Getting lifesaving technology to patients faster

The focus of my career has been one question: How can we get new medical technology into patients’ hands faster—without compromising safety?

New drugs and devices have incredible potential to change lives. But bringing them to market is often slow, complicated, and expensive. I’ve seen firsthand how much innovation gets stuck in that process. My mission has been to change that—first by helping startups and scientists navigate the system from the outside, and now by improving it from the inside.
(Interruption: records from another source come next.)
-- ==== Sys2Proof/Machine/Step.lean ====
section
/-! DEFINITION. One step of the core (10_state.md R34). -/

namespace Sys2Proof.Machine

/-- One step (10_state.md R34): fetch, increment, hook, decode, execute. A core whose TRAP is still in phase T3
goes on with that TRAP instead (43_reserved_and_trap.md R154; log 6), so one Step of the spec is one step
of the model, or as many as the TRAP takes. `running` is not tested (R34). -/
def step (s : State) : Host.Outcome State Fault Refusal :=
  if s.trapPhase = .idle then
    match hookAnswer (fetch s).2 with
    | .cancel => .next ((consultHook (fetch s).2).setStatus (some .cancelled))
    | .goOn => exec (decode (fetch s).1) (consultHook (fetch s).2)
  else .next (resumeTrap s)

/-- Where the next instruction is fetched from when it is placed by hand: at pc, or at the cell after it when
pc is KBSR_ADDR, whose word no store decides (20_memory.md R56, R57; log 22). -/
def State.fetchPoint (s : State) : Word := if s.pc = s.cfg.kbsrAddr then s.pc + 1 else s.pc

/-- The hook's answers without those that would cancel the next instruction. -/
def dropCancels : List HookAnswer → List HookAnswer
  | .cancel :: rest => dropCancels rest
  | h => h

/-- The state with a word placed where step fetches next, and whatever would keep step from running it
moved aside: a TRAP in T3, a hook about to cancel (log 21, 22). An instruction is one cell. -/
def State.withFetchWord (s : State) (nbits w : Nat) : State :=
  { s with
    pc := s.fetchPoint
    mem := s.mem.write s.fetchPoint (BitVec.ofNat 16 (w % 2 ^ nbits))
    trapPhase := .idle
    hook := dropCancels s.hook }

end Sys2Proof.Machine
end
At the FDA, I work with the Commissioner and other senior leaders to look at every step of how new treatments get approved and ask: What could we do differently? What could we do faster? The average timeline for getting a drug from benchtop to market is a decade. Much of that time is due to the imposed structure of pre-clinical testing, Phase 1-3 trials, and iterative regulatory review. We are now taking a first principles review of that structure, understanding that it is the natural tendency of large organizations for processes to ossify and become detached from their purpose, and asking what we can do to increase the cadence of development–to get life-changing treatments in the hands of patients faster.

My Path

Engineer turned founder now reforming the FDA from within

I didn’t start out planning to work in government; in fact if you’d asked me in my 20’s I would have told you there was no way I’d ever work at the FDA. My background is in medical devices and biotech. I was a software and biomedical engineer who spent more than 15 years building devices to help people live longer, healthier lives.
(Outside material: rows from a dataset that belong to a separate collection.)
-- ==== Sys2Proof/Laws/PerInstr.lean ====
section
/-! SUPPORT. The family EncodesItsRow: every encoded instruction has the fixed bits of its row of
spec/opcode_table.json, one lemma per constructor. -/

namespace Sys2Proof.Laws.EncodesItsRow

/-- The encoded instruction is admitted by its row, and the row is one of the table's. -/
def Statement (i : Instr) : Prop := i.row.admits (encode i) ∧ i.row ∈ opcodeRows

/-- The opcode and, where the row fixes it, bit 5 or bit 11, read off the encoding bit by bit. -/
theorem encode_admits (i : Instr) : i.row.admits (encode i) := by
  refine BitVec.eq_of_getLsbD_eq fun k hk => ?_
  cases i <;> simp only [Instr.row, encode, BitVec.getLsbD_and, BitVec.getLsbD_cast] <;>
    interval_cases k <;> simp only [BitVec.getLsbD_append] <;> simp

/-- The row of an instruction is one of the table's. -/
theorem row_mem (i : Instr) : i.row ∈ opcodeRows := by cases i <;> simp [Instr.row, opcodeRows]

theorem holds (i : Instr) : Statement i := ⟨encode_admits i, row_mem i⟩

theorem br (nzp : BitVec 3) (off9 : BitVec 9) : Statement (.br nzp off9) := holds _
theorem addReg (dr sr1 sr2 : RegId) : Statement (.addReg dr sr1 sr2) := holds _
theorem addImm (dr sr1 : RegId) (imm5 : BitVec 5) : Statement (.addImm dr sr1 imm5) := holds _
theorem ld (dr : RegId) (off9 : BitVec 9) : Statement (.ld dr off9) := holds _
theorem st (sr : RegId) (off9 : BitVec 9) : Statement (.st sr off9) := holds _
theorem jsr (off11 : BitVec 11) : Statement (.jsr off11) := holds _
theorem jsrr (baseR : RegId) : Statement (.jsrr baseR) := holds _
theorem andReg (dr sr1 sr2 : RegId) : Statement (.andReg dr sr1 sr2) := holds _
theorem andImm (dr sr1 : RegId) (imm5 : BitVec 5) : Statement (.andImm dr sr1 imm5) := holds _
theorem ldr (dr baseR : RegId) (off6 : BitVec 6) : Statement (.ldr dr baseR off6) := holds _
theorem str (sr baseR : RegId) (off6 : BitVec 6) : Statement (.str sr baseR off6) := holds _
theorem rti (low : BitVec 12) : Statement (.rti low) := holds _
theorem notReg (dr sr1 : RegId) : Statement (.notReg dr sr1) := holds _
theorem ldi (dr : RegId) (off9 : BitVec 9) : Statement (.ldi dr off9) := holds _
theorem sti (sr : RegId) (off9 : BitVec 9) : Statement (.sti sr off9) := holds _
theorem jmp (baseR : RegId) : Statement (.jmp baseR) := holds _
theorem res (low : BitVec 12) : Statement (.res low) := holds _
theorem lea (dr : RegId) (off9 : BitVec 9) : Statement (.lea dr off9) := holds _
theorem trap (trapvect8 : BitVec 8) : Statement (.trap trapvect8) := holds _

end Sys2Proof.Laws.EncodesItsRow
end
Early on, I worked at places like Medtronic, St. Jude Medical, and Amgen, helping design and manage projects like spinal cord stimulators for chronic pain, the first hybrid closed-loop insulin pump for diabetes, and innovative drug-delivery systems such as Neulasta Onpro and Repatha Pushtronex. I loved working on life-changing products, but I also saw very clearly how hard it was to get innovative technology from the lab and into the lives of the people who needed it.

That was the inspiration for me to start my own company, Enzyme, which I co-founded in 2017. My goal was to build a system that made compliance easy, and let innovators focus on what mattered: iterating and validating their technologies until they found what worked. In short I was trying to build the system I wish I’d had. After almost a decade as a CEO, I worked with hundreds of companies and our software was used to help thousands of products get to market more quickly: from the very first FDA-authorized COVID-19 test to groundbreaking AI that can identify cancerous lesions that escape a trained physician. We helped our customers launch safer products, scale better systems, and navigate complex regulations.

When Enzyme was acquired, I was offered an opportunity to take that mission further—from the outside in to the inside out. I’m now a Senior Advisor in the FDA’s Office of the Commissioner, where I focus on helping the FDA find smarter, faster ways to bring safe and effective technologies to patients. Though the location and working environments have changed the mission has stayed the same: what can we do to move faster? For even incremental improvements done at scale make a world of difference.